After we dropped it to teacher I noticed some work on the wall outside his classroom. A few eager beavers had already finished their projects and they were displayed in the corridor. My heart sank. Each one had the ten facts typed out and pasted on a large sheet accompanied by high quality pictures. Larger sheets than the one teacher had given us. No fair! I wanted to shout, teacher didn’t give those ones! One even had a nest containing eggs pasted onto the sheet. Our little offering, with its large shaky writing and barely recognisable snow leopard (which wasn’t even coloured-in!) was incomparable to this lot. I considered asking the teacher to display it somewhere in the classroom, somewhere away from the gaze of the other critical mothers. Mothers like me.

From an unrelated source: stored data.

-- ==== Sys2Proof/Machine/Ops.lean ====
section
/-! DEFINITION. The named operations every meaning is written over: changing focus, finding and updating records, taking a
trap and returning from one, retiring an issue unit, translating and accessing memory, and completing a future. -/
namespace Sys2Proof.Machine
open Sys2Proof

/-! ### Records and focus -/

/-- The first element that satisfies a test, and the list without it. -/
def pick {α : Type} (p : α → Bool) : List α → Option (α × List α)
  | [] => none
  | x :: r => if p x then some (x, r) else (pick p r).map fun y => (y.1, x :: y.2)

/-- Replaces an element by index. -/
def setAt {α : Type} (l : List α) (k : Nat) (x : α) : List α := l.set k x

def State.thIs (k : TKey) (t : Thread) : Bool := decide (t.key = k) && !t.exited
def Bind.is (core ctx : Nat) (b : Bind) : Bool := decide (b.core = core) && decide (b.ctx = ctx) && !b.gone
def Context.is (c : Nat) (x : Context) : Bool := decide (x.id = c) && !x.dead

/-- The threads that exist: the one in focus unless it has exited, then the others. -/
def State.threads (s : State) : List Thread := if s.th.exited then s.ths else s.th :: s.ths
def State.binds (s : State) : List Bind := if s.bd.gone then s.bds else s.bd :: s.bds
def State.contexts (s : State) : List Context := if s.cx.dead then s.cxs else s.cx :: s.cxs

def State.thread? (s : State) (k : TKey) : Option Thread := s.threads.find? (State.thIs k)
def State.bind? (s : State) (core ctx : Nat) : Option Bind := s.binds.find? (Bind.is core ctx)
def State.cx? (s : State) (c : Nat) : Option Context := s.contexts.find? (Context.is c)
def State.core? (s : State) (c : Nat) : Core :=
  if s.core.id = c then s.core else (s.cores.find? fun x => x.id = c).getD { id := c }

/-- Brings a thread into focus. A thread that has exited is dropped when it leaves the focus. -/
def State.focusTh (k : TKey) (s : State) : State :=
  if State.thIs k s.th then s else
  match pick (State.thIs k) s.ths with
  | none => s
  | some (t, r) => { s with th := t, ths := if s.th.exited then r else s.th :: r }

/-- Brings a bind record into focus; where there is none, none is in focus. -/
def State.focusBd (core ctx : Nat) (s : State) : State :=
  if Bind.is core ctx s.bd then s else
  match pick (Bind.is core ctx) s.bds with
  | none => { s with bd := { gone := true }, bds := if s.bd.gone then s.bds else s.bd :: s.bds }
  | some (b, r) => { s with bd := b, bds := if s.bd.gone then r else s.bd :: r }

/-- Brings a context into focus; where there is none, none is in focus. -/
def State.focusCx (c : Nat) (s : State) : State :=
  if Context.is c s.cx then s else
  match pick (Context.is c) s.cxs with
  | none => { s with cx := { dead := true }, cxs := if s.cx.dead then s.cxs else s.cx :: s.cxs }
  | some (x, r) => { s with cx := x, cxs := if s.cx.dead then r else s.cx :: r }

/-- Brings a core into focus; a core that carries nothing yet is made. -/
def State.focusCore (c : Nat) (s : State) : State :=
  if s.core.id = c then s else
  match pick (fun x : Core => x.id = c) s.cores with
  | none => { s with core := { id := c }, cores := s.core :: s.cores }
  | some (x, r) => { s with core := x, cores := s.core :: r }

/-- Brings a core and one context's bind record and context on it into focus. -/
def State.focusOn (core ctx : Nat) (s : State) : State := ((s.focusCore core).focusBd core ctx).focusCx ctx

/-- Brings a thread with its core, bind record and context into focus. -/
def State.focus (k : TKey) (s : State) : State := (s.focusOn k.core k.ctx).focusTh k

def State.mapThreads (f : Thread → Thread) (s : State) : State := { s with th := f s.th, ths := s.ths.map f }
def State.mapBinds (f : Bind → Bind) (s : State) : State := { s with bd := f s.bd, bds := s.bds.map f }
def State.mapCores (f : Core → Core) (s : State) : State := { s with core := f s.core, cores := s.cores.map f }
def State.mapCxs (f : Context → Context) (s : State) : State := { s with cx := f s.cx, cxs := s.cxs.map f }

def State.updTh (k : TKey) (f : Thread → Thread) (s : State) : State := s.mapThreads fun t => if State.thIs k t then f t else t
def State.updBd (core ctx : Nat) (f : Bind → Bind) (s : State) : State :=
  s.mapBinds fun b => if Bind.is core ctx b then f b else b
def State.updCx (c : Nat) (f : Context → Context) (s : State) : State := s.mapCxs fun x => if Context.is c x then f x else x
def State.updCore (c : Nat) (f : Core → Core) (s : State) : State :=
  s.mapCores fun x => if x.id = c then f x else x

def State.addThread (t : Thread) (s : State) : State :=
  if s.th.exited then { s with th := t } else { s with ths := s.ths ++ [t] }
def State.addBind (b : Bind) (s : State) : State :=
  if s.bd.gone then { s with bd := b } else { s with bds := s.bds ++ [b] }
def State.addCx (x : Context) (s : State) : State :=
  if s.cx.dead then { s with cx := x } else { s with cxs := s.cxs ++ [x] }

/-- The next free value (log 12). -/
def State.fresh (s : State) : Word × State := (Config.freeWord s.free, { s with free := s.free + 1 })

/-- The next operation tag. -/
def State.newTag (s : State) : Nat × State := (s.nextTag, { s with nextTag := s.nextTag + 1 })

def State.mcheck (kind ctx addr : Nat) (s : State) : State := 
  { s with mchecks := s.mchecks ++ [⟨kind, ctx, ((s.cx? ctx).map (·.key)).getD 0, addr⟩] }
def State.out (o : Out) (s : State) : State := { s with outs := s.outs ++ [o] }

/-! ### Logical cores -/

/-- The number of a logical core: die, row, column (R14). -/
def coreId (die row col : Nat) : Nat := die * 768 + row * 16 + col
def coreDie (c : Nat) : Nat := c / 768
def coreRow (c : Nat) : Nat := c % 768 / 16
def coreCol (c : Nat) : Nat := c % 16

/-- A die of the four. -/
def State.die (s : State) (d : Nat) : Die := s.dies[d % 4]'(by omega)
def State.setDie (d : Nat) (x : Die) (s : State) : State := { s with dies := s.dies.set (d % 4) x (by omega) }

/-- The physical core that a logical core stands on (R390), as 768 × die + 16 × row + column. -/
def State.phys? (s : State) (c : Nat) : Option Nat := ((s.die (coreDie c)).l2p.find? fun e => e.1 = c).map (·.2)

Its competitive, this mothering game. From the first time your chubby baby claps his hands you are watching other children and gleefully noticing how they compare unfavourably in their developmental milestones. This is all great until it is your child who dosnt do everything first. Then it becomes panicked observing (please let him not be able to put on his shoes! Please let him wait for help on that climbing frame! No, up he goes, agile as a monkey. Gross motor skills bang up to date, particular strengths being balance, core strength and general showing off.) Meanwhile my little lad reclines in his buggy, thumb in mouth, waiting for me to encourage him to climb out and brave the baby swing.
As a reward for all this work, I had promised a treat to be chosen by each boy. Neily chose Skullduggery Pleasant the faceless ones. Rowan chose the Pokemon annual. So one dull Wednesday morning I headed off to the bookshop to keep my promise. Skullduggary Pleasant was on the shelf but the annual was another issue. It was February and seemingly annuals (despite their name) are only readily available at Christmas. Secondly, annuals are not really considered books by book shop people. Their response was, generally “Annuals” (puzzled look followed by recognition...oh you mean books for people who don’t really read. No, we don’t have any left since the people who only come in here at Christmastime bought them all.) And then “Pokemon? Oh no, we never had that one in the first place.” By the third bookshop I was asking for the Pokemon Annual in hushed tones, as if I was asking for pornography or marriage guidance counselling workbooks whilst sporting a black eye. Apologising for not asking for Roald Dahl or J K Rowling or something that is quite definitely a book. I was even offered the Roald Dahl Annual and the Harry Potter Annual which sensibly, the people who had bought annuals at Christmas time had rejected, the whole point of an annual being that its not any good if it doesn’t have a picture of a character from Nick Toons on the cover. My husband got it in a discount book shop in the end and Rowan has been poring over it ever since.